Monday, March 2 – John 3:1-17
God sacrifices His Son for our salvation and our everlasting life! Wow! I hesitated to select this passage for a meditation because it encapsulates so much of the Christian message in just a few phrases – phrases that have been parsed and interpreted by saints and scholars through the centuries. But I identify with Nicodemus, a very human member of the religious establishment in Jerusalem, who was comfortable with his position yet curious and open to the ministry of Jesus. I understand Nicodemus’ spiritual openness, but I also can appreciate his discretion in making a private visit to Jesus. He wanted to learn more, but he wasn’t ready to risk making huge changes in his life. For me and maybe you, there is always the tendency to keep my mind focused on the “here and now” as I deal with the requirements and distractions of my everyday life, and to avoid or minimize experiences that challenge those priorities. My commitment to attend Sunday worship and to spend time in daily prayer and meditation is an important counter balance to this tendency, and over time has changed the way in which I experience life. As a pharisee and “teacher of Israel,” Nicodemus also spent time in worship, daily prayer and meditation on holy scripture. His decision to meet with Jesus arose from his desire to further understand God’s presence in his life and in the world.

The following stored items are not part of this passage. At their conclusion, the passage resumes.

/-- For ADD, ADDI, SUB, MUL, MULHU, DIVU, REMU, AND, OR, XOR, SHL, SHR, SAR, SHI, LI and LIH: an instruction that issues alone on a running core ends in a next state in which the core has passed the bundle and s[d] takes the value of R108, in the next cycle (latency 1) or L cycles after issue as a result in flight, and nothing else changes but the pins. Beside its rules it rests on choices and readings of the model itself: log entries 25, 26, 28. -/
def Obligations.ScalarIntegerResults : Prop :=
  (∀ (i : Ins) (s : State), Alone .add i s →
      exec (.add i) s = .next (settle (s.wrote i (.sreg i.d.toNat ((s.coreFor i).sGet i.a.toNat + (s.coreFor i).sGet i.b.toNat) none)))) ∧
  (∀ (i : Ins) (s : State), Alone .addi i s →
      exec (.addi i) s = .next (settle (s.wrote i (.sreg i.d.toNat ((s.coreFor i).sGet i.a.toNat + BitVec.ofInt 64 (signed 32 i.imm.toNat)) none)))) ∧
  (∀ (i : Ins) (s : State), Alone .sub i s →
      exec (.sub i) s = .next (settle (s.wrote i (.sreg i.d.toNat ((s.coreFor i).sGet i.a.toNat - (s.coreFor i).sGet i.b.toNat) none)))) ∧
  (∀ (i : Ins) (s : State), Alone .mul i s →
      exec (.mul i) s = .next (settle (s.flying i 3 (.sreg i.d.toNat ((s.coreFor i).sGet i.a.toNat * (s.coreFor i).sGet i.b.toNat) none) false))) ∧
  (∀ (i : Ins) (s : State), Alone .mulhu i s →
      exec (.mulhu i) s = .next (settle (s.flying i 3 (.sreg i.d.toNat (BitVec.ofNat 64 (((s.coreFor i).sGet i.a.toNat).toNat * ((s.coreFor i).sGet i.b.toNat).toNat / 2 ^ 64)) none) false))) ∧
  (∀ (i : Ins) (s : State), Alone .divu i s →
      exec (.divu i) s = .next (settle (s.flying i 18 (.sreg i.d.toNat (if (s.coreFor i).sGet i.b.toNat = 0 then BitVec.allOnes 64 else (s.coreFor i).sGet i.a.toNat / (s.coreFor i).sGet i.b.toNat) none) false))) ∧
  (∀ (i : Ins) (s : State), Alone .remu i s →
      exec (.remu i) s = .next (settle (s.flying i 18 (.sreg i.d.toNat (if (s.coreFor i).sGet i.b.toNat = 0 then (s.coreFor i).sGet i.a.toNat else (s.coreFor i).sGet i.a.toNat % (s.coreFor i).sGet i.b.toNat) none) false))) ∧
  (∀ (i : Ins) (s : State), Alone .and i s →
      exec (.and i) s = .next (settle (s.wrote i (.sreg i.d.toNat ((s.coreFor i).sGet i.a.toNat &&& (s.coreFor i).sGet i.b.toNat) none)))) ∧
  (∀ (i : Ins) (s : State), Alone .or i s →
      exec (.or i) s = .next (settle (s.wrote i (.sreg i.d.toNat ((s.coreFor i).sGet i.a.toNat ||| (s.coreFor i).sGet i.b.toNat) none)))) ∧
  (∀ (i : Ins) (s : State), Alone .xor i s →
      exec (.xor i) s = .next (settle (s.wrote i (.sreg i.d.toNat ((s.coreFor i).sGet i.a.toNat ^^^ (s.coreFor i).sGet i.b.toNat) none)))) ∧
  (∀ (i : Ins) (s : State), Alone .shl i s →
      exec (.shl i) s = .next (settle (s.wrote i (.sreg i.d.toNat ((s.coreFor i).sGet i.a.toNat <<< (((s.coreFor i).sGet i.b.toNat).toNat % 64)) none)))) ∧
  (∀ (i : Ins) (s : State), Alone .shr i s →
      exec (.shr i) s = .next (settle (s.wrote i (.sreg i.d.toNat ((s.coreFor i).sGet i.a.toNat >>> (((s.coreFor i).sGet i.b.toNat).toNat % 64)) none)))) ∧
  (∀ (i : Ins) (s : State), Alone .sar i s →
      exec (.sar i) s = .next (settle (s.wrote i (.sreg i.d.toNat (((s.coreFor i).sGet i.a.toNat).sshiftRight (((s.coreFor i).sGet i.b.toNat).toNat % 64)) none)))) ∧
  (∀ (i : Ins) (s : State), Alone .shi i s →
      exec (.shi i) s = .next (settle (s.wrote i (.sreg i.d.toNat (if i.im 9 8 = 0 then (s.coreFor i).sGet i.a.toNat <<< i.im 5 0 else if i.im 9 8 = 1 then (s.coreFor i).sGet i.a.toNat >>> i.im 5 0 else ((s.coreFor i).sGet i.a.toNat).sshiftRight (i.im 5 0)) none)))) ∧
  (∀ (i : Ins) (s : State), Alone .li i s →
      exec (.li i) s = .next (settle (s.wrote i (.sreg i.d.toNat (BitVec.ofInt 64 (signed 32 i.imm.toNat)) none)))) ∧
  (∀ (i : Ins) (s : State), Alone .lih i s →
      exec (.lih i) s = .next (settle (s.wrote i (.sreg i.d.toNat (i.imm ++ ((s.coreFor i).sGet i.d.toNat).setWidth 32) none))))

/-- For CMP, PLOG, PMOV, PTOS, MFS and LDP: an instruction that issues alone ends in a next state in which p[d] or s[d] takes the value R108 gives (MFS: the special register of R118, read by number for registers 0 to 8, the four token counters for 9 to 12 and mfsCap for 13; LDP: 8 bytes of the core's parameter block), at its latency, and nothing else changes but the pins. Beside its rules it rests on choices and readings of the model itself: log entries 25, 26, 28, 34. -/
def Obligations.ScalarMovesResults : Prop :=
  (∀ (i : Ins) (s : State), Alone .cmp i s →
      exec (.cmp i) s = .next (settle (s.wrote i (.preg (i.d.toNat % 8) (BitVec.allOnes 64) (if (match i.im 2 0 with
        | 0 => decide ((s.coreFor i).sGet i.a.toNat = (s.coreFor i).sGet i.b.toNat)
        | 1 => decide ((s.coreFor i).sGet i.a.toNat ≠ (s.coreFor i).sGet i.b.toNat)
        | 2 => decide (((s.coreFor i).sGet i.a.toNat).toInt < ((s.coreFor i).sGet i.b.toNat).toInt)
        | 3 => decide (((s.coreFor i).sGet i.a.toNat).toNat < ((s.coreFor i).sGet i.b.toNat).toNat)
        | 4 => decide (((s.coreFor i).sGet i.b.toNat).toInt ≤ ((s.coreFor i).sGet i.a.toNat).toInt)
        | _ => decide (((s.coreFor i).sGet i.b.toNat).toNat ≤ ((s.coreFor i).sGet i.a.toNat).toNat)) then BitVec.allOnes 64 else 0))))) ∧
  (∀ (i : Ins) (s : State), Alone .plog i s →
      exec (.plog i) s = .next (settle (s.wrote i (.preg (i.d.toNat % 8) (BitVec.allOnes 64) (match i.im 1 0 with
        | 0 => (s.coreFor i).pGet i.a.toNat &&& (s.coreFor i).pGet i.b.toNat
        | 1 => (s.coreFor i).pGet i.a.toNat ||| (s.coreFor i).pGet i.b.toNat
        | 2 => (s.coreFor i).pGet i.a.toNat ^^^ (s.coreFor i).pGet i.b.toNat
        | _ => (s.coreFor i).pGet i.a.toNat &&& ~~~((s.coreFor i).pGet i.b.toNat)))))) ∧
  (∀ (i : Ins) (s : State), Alone .pmov i s →
      exec (.pmov i) s = .next (settle (s.wrote i (.preg (i.d.toNat % 8) (BitVec.allOnes 64) ((s.coreFor i).sGet i.a.toNat))))) ∧
  (∀ (i : Ins) (s : State), Alone .ptos i s →
      exec (.ptos i) s = .next (settle (s.wrote i (.sreg i.d.toNat ((s.coreFor i).pGet i.a.toNat) none)))) ∧
  (∀ (i : Ins) (s : State), Alone .mfs i s → i.im 7 0 = 0 →
      exec (.mfs i) s = .next (settle (s.wrote i (.sreg i.d.toNat (BitVec.ofNat 64 (i.core.toNat)) none)))) ∧
  (∀ (i : Ins) (s : State), Alone .mfs i s → i.im 7 0 = 1 →
      exec (.mfs i) s = .next (settle (s.wrote i (.sreg i.d.toNat (BitVec.ofNat 64 ((s.run.map (·.stepNo)).getD 0)) none)))) ∧
  (∀ (i : Ins) (s : State), Alone .mfs i s → i.im 7 0 = 2 →
      exec (.mfs i) s = .next (settle (s.wrote i (.sreg i.d.toNat (BitVec.ofNat 64 ((s.run.map (·.stepIdx)).getD 0)) none)))) ∧
  (∀ (i : Ins) (s : State), Alone .mfs i s → i.im 7 0 = 3 →
      exec (.mfs i) s = .next (settle (s.wrote i (.sreg i.d.toNat (BitVec.ofNat 64 ((s.run.map (·.iter)).getD 0 % 2 ^ 32)) none)))) ∧
  (∀ (i : Ins) (s : State), Alone .mfs i s → i.im 7 0 = 4 →
      exec (.mfs i) s = .next (settle (s.wrote i (.sreg i.d.toNat (BitVec.ofNat 64 (((runPlan s).map (·.seed.toNat)).getD 0)) none)))) ∧
  (∀ (i : Ins) (s : State), Alone .mfs i s → i.im 7 0 = 5 →
      exec (.mfs i) s = .next (settle (s.flying i 4 (.sreg i.d.toNat (BitVec.ofNat 64 (s.now)) none) false))) ∧
  (∀ (i : Ins) (s : State), Alone .mfs i s → i.im 7 0 = 6 →
      exec (.mfs i) s = .next (settle (s.flying i 4 (.sreg i.d.toNat (BitVec.ofNat 64 ((s.coreFor i).cyc)) none) false))) ∧
  (∀ (i : Ins) (s : State), Alone .mfs i s → i.im 7 0 = 7 →
      exec (.mfs i) s = .next (settle (s.wrote i (.sreg i.d.toNat (BitVec.ofNat 64 (deviceId s)) none)))) ∧
  (∀ (i : Ins) (s : State), Alone .mfs i s → i.im 7 0 = 8 →
      exec (.mfs i) s = .next (settle (s.wrote i (.sreg i.d.toNat (BitVec.ofNat 64 (queueFree (s.coreFor i))) none)))) ∧
  (∀ (i : Ins) (s : State) (j : Nat), Alone .mfs i s → j < 4 → i.im 7 0 = 9 + j →
      exec (.mfs i) s = .next (settle (s.wrote i (.sreg i.d.toNat (BitVec.ofNat 64 (tokens4 (s.coreFor i) j)) none)))) ∧
  (∀ (i : Ins) (s : State), Alone .mfs i s → i.im 7 0 = 13 →
      exec (.mfs i) s = .next (settle (s.wrote i (.sreg i.d.toNat (BitVec.ofNat 64 (mfsCap s (i.core.toNat / 16))) none)))) ∧
  (∀ (i : Ins) (s : State), Alone .ldp i s →
      exec (.ldp i) s = .next (settle (s.flying i 2 (.sreg i.d.toNat (BitVec.ofNat 64 (((runPlan s).map fun p => leNat (bytesAt p.params (256 * i.core.toNat + i.im 7 0) 8)).getD 0)) none) false)))

/-- For VADD, VSUB, VMUL, VFMA, VMAX, VMIN, VSFU, VRSUM and VRMAX: an instruction that issues alone ends in a next state in which the lanes of v[d] that the guard selects (all 64 for VRSUM and VRMAX, whose other lanes are zero) take the FP32 result of R113 and R505 at the latency of R113, with Sloe mode as R198 says, and nothing else changes but the pins. Beside its rules it rests on choices and readings of the model itself: log entries 25, 26, 28. -/
def Obligations.VectorFloatResults : Prop :=
  (∀ (i : Ins) (s : State), Alone .vadd i s →
      exec (.vadd i) s = .next (settle (s.flying i 4 (.vreg i.d.toNat (guardOf (s.coreFor i) i) (ofLanes fun k => fop2 (sloe s) fp32.add (lane ((s.coreFor i).vGet i.a.toNat) k) (lane ((s.coreFor i).vGet i.b.toNat) k)) ([])) false))) ∧
  (∀ (i : Ins) (s : State), Alone .vsub i s →
      exec (.vsub i) s = .next (settle (s.flying i 4 (.vreg i.d.toNat (guardOf (s.coreFor i) i) (ofLanes fun k => fop2 (sloe s) fp32.sub (lane ((s.coreFor i).vGet i.a.toNat) k) (lane ((s.coreFor i).vGet i.b.toNat) k)) ([])) false))) ∧
  (∀ (i : Ins) (s : State), Alone .vmul i s →
      exec (.vmul i) s = .next (settle (s.flying i 4 (.vreg i.d.toNat (guardOf (s.coreFor i) i) (ofLanes fun k => fop2 (sloe s) fp32.mul (lane ((s.coreFor i).vGet i.a.toNat) k) (lane ((s.coreFor i).vGet i.b.toNat) k)) ([])) false))) ∧
  (∀ (i : Ins) (s : State), Alone .vfma i s →
      exec (.vfma i) s = .next (settle (s.flying i 4 (.vreg i.d.toNat (guardOf (s.coreFor i) i) (ofLanes fun k => fop3 (sloe s) (lane ((s.coreFor i).vGet i.a.toNat) k) (lane ((s.coreFor i).vGet i.b.toNat) k) (lane ((s.coreFor i).vGet i.c.toNat) k)) ([])) false))) ∧
  (∀ (i : Ins) (s : State), Alone .vmax i s →
      exec (.vmax i) s = .next (settle (s.flying i 2 (.vreg i.d.toNat (guardOf (s.coreFor i) i) (ofLanes fun k => fop2 (sloe s) fp32.max (lane ((s.coreFor i).vGet i.a.toNat) k) (lane ((s.coreFor i).vGet i.b.toNat) k)) ([])) false))) ∧
  (∀ (i : Ins) (s : State), Alone .vmin i s →
      exec (.vmin i) s = .next (settle (s.flying i 2 (.vreg i.d.toNat (guardOf (s.coreFor i) i) (ofLanes fun k => fop2 (sloe s) fp32.min (lane ((s.coreFor i).vGet i.a.toNat) k) (lane ((s.coreFor i).vGet i.b.toNat) k)) ([])) false))) ∧
  (∀ (i : Ins) (s : State), Alone .vsfu i s →
      exec (.vsfu i) s = .next (settle (s.flying i 12 (.vreg i.d.toNat (guardOf (s.coreFor i) i) (ofLanes fun k => vsfu (i.im 25 20) (lane ((s.coreFor i).vGet i.a.toNat) k)) ([])) false))) ∧
  (∀ (i : Ins) (s : State), Alone .vrsum i s →
      exec (.vrsum i) s = .next (settle (s.flying i 10 (.vreg i.d.toNat (BitVec.allOnes 64) (ofLanes fun k => if k = 0 then vrsum (sloe s) ((s.coreFor i).vGet i.a.toNat) else 0) ([])) false))) ∧
  (∀ (i : Ins) (s : State), Alone .vrmax i s →
      exec (.vrmax i) s = .next (settle (s.flying i 6 (.vreg i.d.toNat (BitVec.allOnes 64) (ofLanes fun k => if k = 0 then vrmax (sloe s) ((s.coreFor i).vGet i.a.toNat) else 0) ([])) false)))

As we learn in John, Nicodemus sought Jesus out and questioned Him about His knowledge of the kingdom of God. Nicodemus’ question about whether a person can be born again by passing twice through his mother’s womb is probably a rabbinic dialogue device aimed at eliciting further information by offering an absurd interpretation of Jesus’ initial statement. And Jesus responds to Nicodemus’ desire to understand Heaven with great patience and love. In a few words, Jesus describes His earthly presence as intended to redeem all of humankind through His miracles, teachings and sacrifice.
When I ponder these words of Jesus, I am overwhelmed by the love that God offers to us so freely, love that transfigures our earthly lives and leads us to eternal joy if we only accept it. As a choir member, I love to sing the chorus “God So Loved the World” from John Stainer’s “The Crucifixion” (there are some good recordings on YouTube) because it so movingly presents these words of Jesus’ promised love that are at the heart of Christian faith.
Prayer: Dear God, thank You for offering spiritual rebirth and eternal life to us all. Help me to be like Nicodemus by seeking to become more attuned to what is holy, and by seeking to understand and experience Jesus’ message of divine love and redemption. Help me to order my life so that I maintain and strengthen my faith and my decision to follow Jesus’ example and teaching now and always. Amen.